_TASK DESCRIPTION_
Only the lines from the line containing "def execCaptureFifoPop (m" to the end of the entries should be repeated, exactly as they appear.

____ AVAILABLE RECORDS

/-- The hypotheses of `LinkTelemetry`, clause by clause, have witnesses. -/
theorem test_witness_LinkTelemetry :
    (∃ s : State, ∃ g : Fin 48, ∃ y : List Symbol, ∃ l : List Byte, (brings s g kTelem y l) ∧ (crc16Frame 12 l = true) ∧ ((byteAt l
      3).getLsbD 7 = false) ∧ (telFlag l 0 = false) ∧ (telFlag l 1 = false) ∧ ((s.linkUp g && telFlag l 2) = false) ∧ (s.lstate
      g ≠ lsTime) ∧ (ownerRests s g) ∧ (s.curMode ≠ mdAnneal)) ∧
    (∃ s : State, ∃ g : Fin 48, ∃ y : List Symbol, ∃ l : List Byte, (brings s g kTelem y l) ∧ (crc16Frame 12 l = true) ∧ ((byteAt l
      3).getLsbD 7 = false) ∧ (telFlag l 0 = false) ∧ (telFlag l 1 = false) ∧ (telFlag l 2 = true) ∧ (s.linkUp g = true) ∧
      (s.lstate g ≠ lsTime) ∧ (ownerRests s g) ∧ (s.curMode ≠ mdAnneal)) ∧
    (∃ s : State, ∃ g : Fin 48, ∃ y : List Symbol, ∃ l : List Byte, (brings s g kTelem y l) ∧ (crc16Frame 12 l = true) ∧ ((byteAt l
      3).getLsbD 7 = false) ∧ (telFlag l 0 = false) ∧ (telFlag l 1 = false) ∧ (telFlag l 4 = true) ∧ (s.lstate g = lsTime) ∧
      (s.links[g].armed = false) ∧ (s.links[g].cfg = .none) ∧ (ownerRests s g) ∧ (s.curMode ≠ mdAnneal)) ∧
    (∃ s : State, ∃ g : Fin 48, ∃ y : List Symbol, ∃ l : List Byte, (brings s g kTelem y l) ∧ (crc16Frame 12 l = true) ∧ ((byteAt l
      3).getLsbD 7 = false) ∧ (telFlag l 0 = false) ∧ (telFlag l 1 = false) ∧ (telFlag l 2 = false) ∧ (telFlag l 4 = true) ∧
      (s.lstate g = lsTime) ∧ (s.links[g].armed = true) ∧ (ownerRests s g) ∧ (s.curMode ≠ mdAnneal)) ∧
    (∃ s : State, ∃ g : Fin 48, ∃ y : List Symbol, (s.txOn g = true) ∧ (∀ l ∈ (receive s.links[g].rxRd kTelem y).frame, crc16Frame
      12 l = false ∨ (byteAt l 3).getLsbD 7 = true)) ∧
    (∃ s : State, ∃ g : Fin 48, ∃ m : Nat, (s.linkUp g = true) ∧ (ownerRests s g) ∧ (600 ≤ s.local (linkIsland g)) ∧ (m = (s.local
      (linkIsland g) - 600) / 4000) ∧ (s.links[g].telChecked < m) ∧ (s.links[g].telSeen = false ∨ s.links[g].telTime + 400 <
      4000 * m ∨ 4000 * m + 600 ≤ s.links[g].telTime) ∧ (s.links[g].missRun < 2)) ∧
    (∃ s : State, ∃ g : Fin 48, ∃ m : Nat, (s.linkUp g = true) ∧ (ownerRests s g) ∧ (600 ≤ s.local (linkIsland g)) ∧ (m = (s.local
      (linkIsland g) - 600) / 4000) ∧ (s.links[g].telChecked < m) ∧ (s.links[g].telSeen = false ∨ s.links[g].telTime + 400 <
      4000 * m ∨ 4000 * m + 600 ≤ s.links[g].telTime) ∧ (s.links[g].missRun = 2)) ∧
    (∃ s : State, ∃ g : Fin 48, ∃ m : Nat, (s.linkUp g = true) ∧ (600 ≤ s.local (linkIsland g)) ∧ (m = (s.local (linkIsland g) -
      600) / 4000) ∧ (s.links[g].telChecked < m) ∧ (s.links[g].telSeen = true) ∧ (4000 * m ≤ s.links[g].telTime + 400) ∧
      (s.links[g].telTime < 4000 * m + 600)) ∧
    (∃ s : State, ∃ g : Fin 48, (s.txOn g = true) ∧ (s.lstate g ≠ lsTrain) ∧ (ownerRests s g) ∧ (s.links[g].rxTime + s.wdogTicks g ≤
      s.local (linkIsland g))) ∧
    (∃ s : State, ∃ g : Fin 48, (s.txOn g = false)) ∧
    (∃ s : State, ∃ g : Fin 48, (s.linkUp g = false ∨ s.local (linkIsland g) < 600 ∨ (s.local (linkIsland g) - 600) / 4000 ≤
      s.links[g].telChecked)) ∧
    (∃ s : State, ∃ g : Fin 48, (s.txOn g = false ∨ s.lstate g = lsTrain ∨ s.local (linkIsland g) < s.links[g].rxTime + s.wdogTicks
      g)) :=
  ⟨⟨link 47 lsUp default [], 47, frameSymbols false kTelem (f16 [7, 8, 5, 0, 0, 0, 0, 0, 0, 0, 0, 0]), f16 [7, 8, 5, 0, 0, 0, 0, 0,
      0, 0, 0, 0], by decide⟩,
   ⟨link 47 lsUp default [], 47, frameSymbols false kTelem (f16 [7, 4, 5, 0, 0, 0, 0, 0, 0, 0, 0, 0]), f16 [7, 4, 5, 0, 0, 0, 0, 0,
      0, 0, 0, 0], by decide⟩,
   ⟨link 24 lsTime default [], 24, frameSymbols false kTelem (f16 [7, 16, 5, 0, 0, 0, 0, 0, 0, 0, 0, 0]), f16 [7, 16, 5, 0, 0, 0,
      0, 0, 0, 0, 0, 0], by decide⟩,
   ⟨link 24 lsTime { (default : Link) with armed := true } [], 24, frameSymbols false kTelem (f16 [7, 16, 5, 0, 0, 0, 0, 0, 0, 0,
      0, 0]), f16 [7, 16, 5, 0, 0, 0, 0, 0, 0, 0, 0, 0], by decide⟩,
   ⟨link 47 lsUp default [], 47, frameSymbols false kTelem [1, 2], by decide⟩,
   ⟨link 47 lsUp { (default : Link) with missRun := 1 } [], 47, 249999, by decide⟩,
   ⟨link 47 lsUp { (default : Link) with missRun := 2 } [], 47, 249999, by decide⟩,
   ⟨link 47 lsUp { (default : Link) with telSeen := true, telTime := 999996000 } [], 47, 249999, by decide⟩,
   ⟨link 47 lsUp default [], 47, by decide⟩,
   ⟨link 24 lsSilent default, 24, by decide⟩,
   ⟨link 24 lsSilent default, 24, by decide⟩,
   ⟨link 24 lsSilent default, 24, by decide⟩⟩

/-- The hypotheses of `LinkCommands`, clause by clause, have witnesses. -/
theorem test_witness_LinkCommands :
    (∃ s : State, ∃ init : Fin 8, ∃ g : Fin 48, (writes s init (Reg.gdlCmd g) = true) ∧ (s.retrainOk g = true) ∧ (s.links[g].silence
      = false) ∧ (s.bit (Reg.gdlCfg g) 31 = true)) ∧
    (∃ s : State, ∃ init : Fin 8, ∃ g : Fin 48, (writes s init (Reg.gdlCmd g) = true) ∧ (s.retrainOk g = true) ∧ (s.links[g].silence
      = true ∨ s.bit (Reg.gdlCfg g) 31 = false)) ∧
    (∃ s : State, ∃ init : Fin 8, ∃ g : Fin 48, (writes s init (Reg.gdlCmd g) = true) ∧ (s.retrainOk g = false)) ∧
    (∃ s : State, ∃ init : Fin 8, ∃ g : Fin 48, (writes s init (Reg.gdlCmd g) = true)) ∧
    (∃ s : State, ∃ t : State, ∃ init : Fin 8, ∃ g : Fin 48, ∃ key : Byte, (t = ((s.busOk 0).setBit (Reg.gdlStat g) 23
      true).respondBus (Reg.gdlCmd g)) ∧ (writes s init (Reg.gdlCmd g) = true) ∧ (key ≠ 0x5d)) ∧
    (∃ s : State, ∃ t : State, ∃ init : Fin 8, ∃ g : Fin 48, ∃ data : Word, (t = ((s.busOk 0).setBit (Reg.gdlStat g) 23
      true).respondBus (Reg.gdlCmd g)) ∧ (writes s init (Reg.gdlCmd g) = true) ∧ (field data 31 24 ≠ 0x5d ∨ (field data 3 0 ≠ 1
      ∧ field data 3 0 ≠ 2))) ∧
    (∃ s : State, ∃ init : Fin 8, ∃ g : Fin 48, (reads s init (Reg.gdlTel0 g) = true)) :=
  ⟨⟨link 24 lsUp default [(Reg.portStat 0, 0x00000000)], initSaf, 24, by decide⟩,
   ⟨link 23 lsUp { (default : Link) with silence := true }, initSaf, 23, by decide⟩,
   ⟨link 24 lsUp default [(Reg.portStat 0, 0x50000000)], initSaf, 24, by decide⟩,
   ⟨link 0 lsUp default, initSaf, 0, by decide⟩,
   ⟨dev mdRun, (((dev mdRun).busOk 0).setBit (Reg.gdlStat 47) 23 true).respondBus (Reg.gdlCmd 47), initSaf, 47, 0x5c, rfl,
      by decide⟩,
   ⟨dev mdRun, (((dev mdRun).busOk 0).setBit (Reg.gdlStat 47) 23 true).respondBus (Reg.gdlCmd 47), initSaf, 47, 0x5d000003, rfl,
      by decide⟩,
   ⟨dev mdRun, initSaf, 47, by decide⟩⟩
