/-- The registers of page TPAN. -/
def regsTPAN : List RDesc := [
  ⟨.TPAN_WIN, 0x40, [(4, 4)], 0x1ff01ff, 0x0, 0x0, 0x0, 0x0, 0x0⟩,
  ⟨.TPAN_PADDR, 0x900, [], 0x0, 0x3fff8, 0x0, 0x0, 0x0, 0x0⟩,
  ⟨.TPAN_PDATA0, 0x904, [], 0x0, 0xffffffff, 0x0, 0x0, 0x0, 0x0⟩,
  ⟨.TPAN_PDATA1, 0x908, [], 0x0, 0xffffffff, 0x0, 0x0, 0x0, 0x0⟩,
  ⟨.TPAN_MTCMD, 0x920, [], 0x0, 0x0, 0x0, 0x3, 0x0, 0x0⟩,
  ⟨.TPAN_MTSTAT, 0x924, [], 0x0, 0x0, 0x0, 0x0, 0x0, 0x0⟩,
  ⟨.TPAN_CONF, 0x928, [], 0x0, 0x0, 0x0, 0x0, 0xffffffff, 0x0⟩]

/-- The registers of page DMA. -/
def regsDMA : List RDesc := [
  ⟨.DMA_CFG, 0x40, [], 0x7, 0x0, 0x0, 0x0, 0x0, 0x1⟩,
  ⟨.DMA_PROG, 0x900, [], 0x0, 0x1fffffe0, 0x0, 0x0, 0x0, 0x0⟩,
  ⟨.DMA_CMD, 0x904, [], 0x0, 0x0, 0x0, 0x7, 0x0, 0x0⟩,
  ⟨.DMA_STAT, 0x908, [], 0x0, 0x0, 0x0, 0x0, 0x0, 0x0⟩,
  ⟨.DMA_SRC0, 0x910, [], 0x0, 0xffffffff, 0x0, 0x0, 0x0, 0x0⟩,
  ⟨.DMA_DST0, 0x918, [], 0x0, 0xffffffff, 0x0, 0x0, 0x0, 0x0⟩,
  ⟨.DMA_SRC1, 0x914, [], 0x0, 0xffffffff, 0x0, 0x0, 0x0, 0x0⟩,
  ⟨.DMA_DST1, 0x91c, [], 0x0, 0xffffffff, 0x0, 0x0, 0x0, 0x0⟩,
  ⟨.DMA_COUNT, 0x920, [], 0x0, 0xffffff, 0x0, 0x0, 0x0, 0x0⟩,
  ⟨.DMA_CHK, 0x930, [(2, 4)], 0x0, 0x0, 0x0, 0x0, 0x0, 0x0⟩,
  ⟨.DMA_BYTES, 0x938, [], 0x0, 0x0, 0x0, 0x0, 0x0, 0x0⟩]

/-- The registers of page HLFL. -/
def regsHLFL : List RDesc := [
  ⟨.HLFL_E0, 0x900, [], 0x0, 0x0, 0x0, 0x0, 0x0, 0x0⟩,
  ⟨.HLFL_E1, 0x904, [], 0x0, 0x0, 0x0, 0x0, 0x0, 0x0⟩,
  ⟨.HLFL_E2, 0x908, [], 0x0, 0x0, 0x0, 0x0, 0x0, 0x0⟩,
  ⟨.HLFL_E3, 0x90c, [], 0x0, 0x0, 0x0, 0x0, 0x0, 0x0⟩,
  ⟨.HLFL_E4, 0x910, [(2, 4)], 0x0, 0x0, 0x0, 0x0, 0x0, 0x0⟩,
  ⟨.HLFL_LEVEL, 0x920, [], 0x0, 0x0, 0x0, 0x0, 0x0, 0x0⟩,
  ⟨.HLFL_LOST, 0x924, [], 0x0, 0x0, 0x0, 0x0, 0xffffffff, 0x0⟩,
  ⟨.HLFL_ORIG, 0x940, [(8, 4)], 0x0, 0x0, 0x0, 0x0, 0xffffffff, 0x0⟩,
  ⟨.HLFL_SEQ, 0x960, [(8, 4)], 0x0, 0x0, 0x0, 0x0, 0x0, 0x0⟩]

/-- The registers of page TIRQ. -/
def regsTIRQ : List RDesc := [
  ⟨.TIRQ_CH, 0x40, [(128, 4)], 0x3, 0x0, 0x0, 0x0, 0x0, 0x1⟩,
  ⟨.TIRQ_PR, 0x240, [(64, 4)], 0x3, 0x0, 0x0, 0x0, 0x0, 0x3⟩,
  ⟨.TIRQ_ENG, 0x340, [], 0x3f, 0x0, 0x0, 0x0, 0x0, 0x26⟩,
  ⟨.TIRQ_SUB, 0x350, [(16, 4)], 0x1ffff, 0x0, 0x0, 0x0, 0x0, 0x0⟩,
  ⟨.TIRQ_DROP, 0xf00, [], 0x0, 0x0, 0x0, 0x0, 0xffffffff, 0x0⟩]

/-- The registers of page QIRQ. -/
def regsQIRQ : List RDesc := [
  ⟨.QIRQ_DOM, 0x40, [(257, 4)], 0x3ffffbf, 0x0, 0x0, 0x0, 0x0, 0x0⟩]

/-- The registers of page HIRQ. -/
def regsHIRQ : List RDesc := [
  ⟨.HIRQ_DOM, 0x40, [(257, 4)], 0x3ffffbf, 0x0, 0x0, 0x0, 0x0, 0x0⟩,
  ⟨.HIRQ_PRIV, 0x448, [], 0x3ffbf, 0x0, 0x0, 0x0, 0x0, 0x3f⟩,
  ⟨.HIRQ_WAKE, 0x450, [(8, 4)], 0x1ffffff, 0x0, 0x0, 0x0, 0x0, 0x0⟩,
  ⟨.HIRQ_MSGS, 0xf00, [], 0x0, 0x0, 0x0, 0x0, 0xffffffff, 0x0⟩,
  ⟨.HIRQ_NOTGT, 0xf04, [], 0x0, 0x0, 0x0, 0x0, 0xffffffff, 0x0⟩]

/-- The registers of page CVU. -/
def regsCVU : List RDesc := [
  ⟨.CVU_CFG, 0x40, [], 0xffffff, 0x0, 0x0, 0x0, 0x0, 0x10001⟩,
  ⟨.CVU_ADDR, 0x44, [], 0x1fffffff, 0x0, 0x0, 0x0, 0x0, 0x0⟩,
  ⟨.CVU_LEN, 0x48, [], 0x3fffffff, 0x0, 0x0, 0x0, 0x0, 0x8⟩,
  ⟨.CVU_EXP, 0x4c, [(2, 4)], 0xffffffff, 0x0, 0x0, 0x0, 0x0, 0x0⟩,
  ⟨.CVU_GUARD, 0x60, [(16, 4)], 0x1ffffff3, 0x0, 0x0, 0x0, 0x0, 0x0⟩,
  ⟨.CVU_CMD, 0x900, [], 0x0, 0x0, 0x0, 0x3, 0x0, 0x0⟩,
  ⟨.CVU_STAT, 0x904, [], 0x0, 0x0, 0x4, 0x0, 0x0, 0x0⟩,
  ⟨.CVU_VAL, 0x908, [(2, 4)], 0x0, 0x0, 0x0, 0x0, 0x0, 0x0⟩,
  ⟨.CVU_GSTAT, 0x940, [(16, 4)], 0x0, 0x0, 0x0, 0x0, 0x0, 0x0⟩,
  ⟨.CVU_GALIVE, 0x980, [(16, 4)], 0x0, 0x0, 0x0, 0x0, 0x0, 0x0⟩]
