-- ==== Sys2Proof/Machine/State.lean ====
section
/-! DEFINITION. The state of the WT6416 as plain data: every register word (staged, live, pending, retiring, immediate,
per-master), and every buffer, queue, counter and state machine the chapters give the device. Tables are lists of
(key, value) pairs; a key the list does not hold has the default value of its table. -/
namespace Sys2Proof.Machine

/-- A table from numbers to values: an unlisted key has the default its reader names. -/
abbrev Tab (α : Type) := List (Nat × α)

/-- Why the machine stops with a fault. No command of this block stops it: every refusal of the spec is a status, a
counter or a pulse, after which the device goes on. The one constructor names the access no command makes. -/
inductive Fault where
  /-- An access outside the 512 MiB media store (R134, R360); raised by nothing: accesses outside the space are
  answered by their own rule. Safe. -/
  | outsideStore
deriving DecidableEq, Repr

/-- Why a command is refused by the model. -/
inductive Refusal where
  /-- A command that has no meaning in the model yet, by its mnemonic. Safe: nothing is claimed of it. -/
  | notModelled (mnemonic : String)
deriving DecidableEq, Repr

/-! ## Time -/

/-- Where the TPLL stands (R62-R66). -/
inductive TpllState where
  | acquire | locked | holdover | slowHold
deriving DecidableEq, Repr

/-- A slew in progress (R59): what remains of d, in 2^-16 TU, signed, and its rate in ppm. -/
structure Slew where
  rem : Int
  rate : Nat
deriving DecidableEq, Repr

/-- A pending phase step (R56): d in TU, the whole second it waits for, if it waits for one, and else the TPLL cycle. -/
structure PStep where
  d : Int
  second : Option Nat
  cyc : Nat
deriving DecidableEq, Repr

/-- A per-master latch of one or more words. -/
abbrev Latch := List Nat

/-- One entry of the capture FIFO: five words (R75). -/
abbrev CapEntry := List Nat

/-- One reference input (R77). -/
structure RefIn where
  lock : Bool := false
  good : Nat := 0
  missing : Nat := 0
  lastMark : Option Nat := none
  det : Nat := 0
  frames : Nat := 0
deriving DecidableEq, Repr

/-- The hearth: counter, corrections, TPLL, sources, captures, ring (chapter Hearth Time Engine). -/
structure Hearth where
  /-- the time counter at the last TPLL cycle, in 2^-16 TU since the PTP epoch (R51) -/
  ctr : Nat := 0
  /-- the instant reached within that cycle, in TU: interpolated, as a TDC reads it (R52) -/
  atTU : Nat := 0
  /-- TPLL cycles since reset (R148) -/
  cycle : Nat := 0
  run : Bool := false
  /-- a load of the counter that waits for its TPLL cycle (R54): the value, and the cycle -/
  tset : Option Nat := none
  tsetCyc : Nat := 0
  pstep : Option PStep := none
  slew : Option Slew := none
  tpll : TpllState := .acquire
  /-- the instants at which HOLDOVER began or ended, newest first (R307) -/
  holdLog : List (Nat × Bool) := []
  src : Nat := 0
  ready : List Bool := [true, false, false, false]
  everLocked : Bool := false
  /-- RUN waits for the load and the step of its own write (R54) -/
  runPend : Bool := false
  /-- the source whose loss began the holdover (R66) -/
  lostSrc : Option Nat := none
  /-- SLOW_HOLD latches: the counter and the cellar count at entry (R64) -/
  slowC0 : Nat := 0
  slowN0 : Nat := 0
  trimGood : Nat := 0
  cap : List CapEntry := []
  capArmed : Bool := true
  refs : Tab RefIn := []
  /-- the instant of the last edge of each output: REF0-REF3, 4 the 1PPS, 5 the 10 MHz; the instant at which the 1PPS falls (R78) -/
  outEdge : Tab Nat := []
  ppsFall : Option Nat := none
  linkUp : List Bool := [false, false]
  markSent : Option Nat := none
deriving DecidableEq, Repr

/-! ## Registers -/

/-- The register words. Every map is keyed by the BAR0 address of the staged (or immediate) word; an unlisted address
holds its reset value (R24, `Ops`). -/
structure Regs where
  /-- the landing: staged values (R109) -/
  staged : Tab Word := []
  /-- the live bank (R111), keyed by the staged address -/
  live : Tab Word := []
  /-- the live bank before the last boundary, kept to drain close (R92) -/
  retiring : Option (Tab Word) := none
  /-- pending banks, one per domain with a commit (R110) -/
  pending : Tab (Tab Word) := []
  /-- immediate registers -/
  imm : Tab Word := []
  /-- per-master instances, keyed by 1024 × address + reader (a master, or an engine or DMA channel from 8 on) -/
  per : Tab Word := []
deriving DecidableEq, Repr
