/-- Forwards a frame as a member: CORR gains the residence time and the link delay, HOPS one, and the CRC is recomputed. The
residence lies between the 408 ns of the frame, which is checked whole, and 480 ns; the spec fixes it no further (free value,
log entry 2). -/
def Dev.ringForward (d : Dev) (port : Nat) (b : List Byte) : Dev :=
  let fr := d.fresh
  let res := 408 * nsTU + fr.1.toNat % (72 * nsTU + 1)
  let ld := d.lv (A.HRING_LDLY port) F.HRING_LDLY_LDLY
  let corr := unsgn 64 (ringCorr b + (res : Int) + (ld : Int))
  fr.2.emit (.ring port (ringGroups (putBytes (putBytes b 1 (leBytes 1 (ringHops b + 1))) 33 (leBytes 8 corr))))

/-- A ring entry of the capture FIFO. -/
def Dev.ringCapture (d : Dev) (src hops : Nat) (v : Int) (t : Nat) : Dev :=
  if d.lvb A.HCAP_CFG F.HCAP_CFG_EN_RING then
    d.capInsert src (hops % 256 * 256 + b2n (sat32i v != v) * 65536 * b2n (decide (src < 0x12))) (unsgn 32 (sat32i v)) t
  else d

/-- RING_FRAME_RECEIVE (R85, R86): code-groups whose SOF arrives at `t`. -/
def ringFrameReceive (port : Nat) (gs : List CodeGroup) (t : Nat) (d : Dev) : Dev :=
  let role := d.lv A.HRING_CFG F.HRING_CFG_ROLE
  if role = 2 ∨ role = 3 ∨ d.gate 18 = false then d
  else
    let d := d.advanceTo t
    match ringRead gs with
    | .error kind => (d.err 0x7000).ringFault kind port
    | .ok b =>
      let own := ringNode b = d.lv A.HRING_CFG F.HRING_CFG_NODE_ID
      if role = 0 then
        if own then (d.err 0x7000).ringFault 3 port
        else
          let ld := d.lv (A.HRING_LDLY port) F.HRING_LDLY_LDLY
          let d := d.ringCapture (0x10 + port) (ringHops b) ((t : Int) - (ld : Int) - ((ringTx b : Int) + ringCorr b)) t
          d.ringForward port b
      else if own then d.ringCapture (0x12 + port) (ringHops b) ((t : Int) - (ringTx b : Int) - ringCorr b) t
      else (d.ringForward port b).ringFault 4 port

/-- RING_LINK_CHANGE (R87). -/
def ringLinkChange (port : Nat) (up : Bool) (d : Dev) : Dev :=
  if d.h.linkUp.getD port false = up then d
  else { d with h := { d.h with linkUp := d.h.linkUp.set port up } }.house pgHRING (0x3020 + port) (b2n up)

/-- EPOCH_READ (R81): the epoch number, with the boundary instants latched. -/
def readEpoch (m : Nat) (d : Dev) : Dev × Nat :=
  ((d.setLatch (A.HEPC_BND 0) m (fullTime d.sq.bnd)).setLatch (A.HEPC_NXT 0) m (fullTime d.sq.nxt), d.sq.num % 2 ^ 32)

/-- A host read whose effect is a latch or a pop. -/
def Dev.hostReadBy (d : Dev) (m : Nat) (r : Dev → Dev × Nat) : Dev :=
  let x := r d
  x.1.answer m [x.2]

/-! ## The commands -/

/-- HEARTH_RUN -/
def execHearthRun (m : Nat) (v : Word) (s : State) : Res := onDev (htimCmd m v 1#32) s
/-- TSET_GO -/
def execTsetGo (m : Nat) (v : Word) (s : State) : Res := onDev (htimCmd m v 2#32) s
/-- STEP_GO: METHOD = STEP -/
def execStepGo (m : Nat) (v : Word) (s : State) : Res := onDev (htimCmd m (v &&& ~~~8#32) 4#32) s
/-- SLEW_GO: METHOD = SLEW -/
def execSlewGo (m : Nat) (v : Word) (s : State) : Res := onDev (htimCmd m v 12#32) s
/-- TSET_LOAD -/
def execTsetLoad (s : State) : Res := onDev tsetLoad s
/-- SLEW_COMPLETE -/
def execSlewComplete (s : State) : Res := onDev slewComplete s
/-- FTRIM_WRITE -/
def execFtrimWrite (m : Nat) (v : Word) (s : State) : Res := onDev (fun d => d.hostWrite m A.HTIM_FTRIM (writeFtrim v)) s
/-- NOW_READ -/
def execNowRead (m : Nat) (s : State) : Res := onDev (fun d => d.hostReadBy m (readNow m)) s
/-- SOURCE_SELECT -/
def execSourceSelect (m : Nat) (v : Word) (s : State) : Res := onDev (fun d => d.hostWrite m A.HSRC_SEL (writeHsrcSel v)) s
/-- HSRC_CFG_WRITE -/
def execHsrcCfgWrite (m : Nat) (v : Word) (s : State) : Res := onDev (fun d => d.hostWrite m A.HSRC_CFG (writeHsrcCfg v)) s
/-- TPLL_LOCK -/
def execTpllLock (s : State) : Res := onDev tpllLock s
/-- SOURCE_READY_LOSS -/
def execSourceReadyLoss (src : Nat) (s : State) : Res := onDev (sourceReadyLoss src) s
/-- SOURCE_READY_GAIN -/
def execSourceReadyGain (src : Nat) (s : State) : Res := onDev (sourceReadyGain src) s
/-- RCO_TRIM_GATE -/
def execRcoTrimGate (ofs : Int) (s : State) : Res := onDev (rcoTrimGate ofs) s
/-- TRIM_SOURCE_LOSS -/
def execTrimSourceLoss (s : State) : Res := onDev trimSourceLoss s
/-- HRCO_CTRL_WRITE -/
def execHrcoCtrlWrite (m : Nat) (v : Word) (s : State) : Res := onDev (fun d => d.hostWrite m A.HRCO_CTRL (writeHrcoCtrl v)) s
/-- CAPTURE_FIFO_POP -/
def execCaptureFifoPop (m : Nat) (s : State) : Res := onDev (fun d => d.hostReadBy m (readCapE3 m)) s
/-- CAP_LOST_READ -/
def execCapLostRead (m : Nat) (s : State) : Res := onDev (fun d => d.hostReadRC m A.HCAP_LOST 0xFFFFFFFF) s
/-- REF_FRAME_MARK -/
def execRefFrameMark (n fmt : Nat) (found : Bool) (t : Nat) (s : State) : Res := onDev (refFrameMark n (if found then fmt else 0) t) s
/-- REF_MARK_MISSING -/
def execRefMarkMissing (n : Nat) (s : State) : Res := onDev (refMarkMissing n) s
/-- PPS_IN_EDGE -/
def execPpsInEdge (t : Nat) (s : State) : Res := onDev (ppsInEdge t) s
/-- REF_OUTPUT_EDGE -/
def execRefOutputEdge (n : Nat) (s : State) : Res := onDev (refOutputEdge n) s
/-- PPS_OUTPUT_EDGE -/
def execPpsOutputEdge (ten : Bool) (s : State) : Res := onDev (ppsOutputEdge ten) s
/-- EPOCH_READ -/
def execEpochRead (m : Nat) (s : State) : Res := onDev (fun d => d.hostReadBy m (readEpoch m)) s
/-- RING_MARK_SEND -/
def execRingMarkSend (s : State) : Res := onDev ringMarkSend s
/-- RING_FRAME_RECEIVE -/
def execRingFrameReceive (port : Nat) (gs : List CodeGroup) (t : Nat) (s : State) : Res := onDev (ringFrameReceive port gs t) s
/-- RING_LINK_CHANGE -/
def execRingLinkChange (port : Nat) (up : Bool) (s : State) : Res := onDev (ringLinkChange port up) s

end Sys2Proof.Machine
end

________

_RESULT FOR THIS EXERCISE_
def execCaptureFifoPop (m : Nat) (s : State) : Res := onDev (fun d => d.hostReadBy m (readCapE3 m)) s
/-- CAP_LOST_READ -/
def execCapLostRead (m : Nat) (s : State) : Res := onDev (fun d => d.hostReadRC m A.HCAP_LOST 0xFFFFFFFF) s
/-- REF_FRAME_MARK -/
def execRefFrameMark (n fmt : Nat) (found : Bool) (t : Nat) (s : State) : Res := onDev (refFrameMark n (if found then fmt else 0) t) s
/-- REF_MARK_MISSING -/
def execRefMarkMissing (n : Nat) (s : State) : Res := onDev (refMarkMissing n) s
/-- PPS_IN_EDGE -/
def execPpsInEdge (t : Nat) (s : State) : Res := onDev (ppsInEdge t) s
/-- REF_OUTPUT_EDGE -/
def execRefOutputEdge (n : Nat) (s : State) : Res := onDev (refOutputEdge n) s
/-- PPS_OUTPUT_EDGE -/
def execPpsOutputEdge (ten : Bool) (s : State) : Res := onDev (ppsOutputEdge ten) s
/-- EPOCH_READ -/
def execEpochRead (m : Nat) (s : State) : Res := onDev (fun d => d.hostReadBy m (readEpoch m)) s
/-- RING_MARK_SEND -/
def execRingMarkSend (s : State) : Res := onDev ringMarkSend s
/-- RING_FRAME_RECEIVE -/
def execRingFrameReceive (port : Nat) (gs : List CodeGroup) (t : Nat) (s : State) : Res := onDev (ringFrameReceive port gs t) s
/-- RING_LINK_CHANGE -/
def execRingLinkChange (port : Nat) (up : Bool) (s : State) : Res := onDev (ringLinkChange port up) s

end Sys2Proof.Machine
end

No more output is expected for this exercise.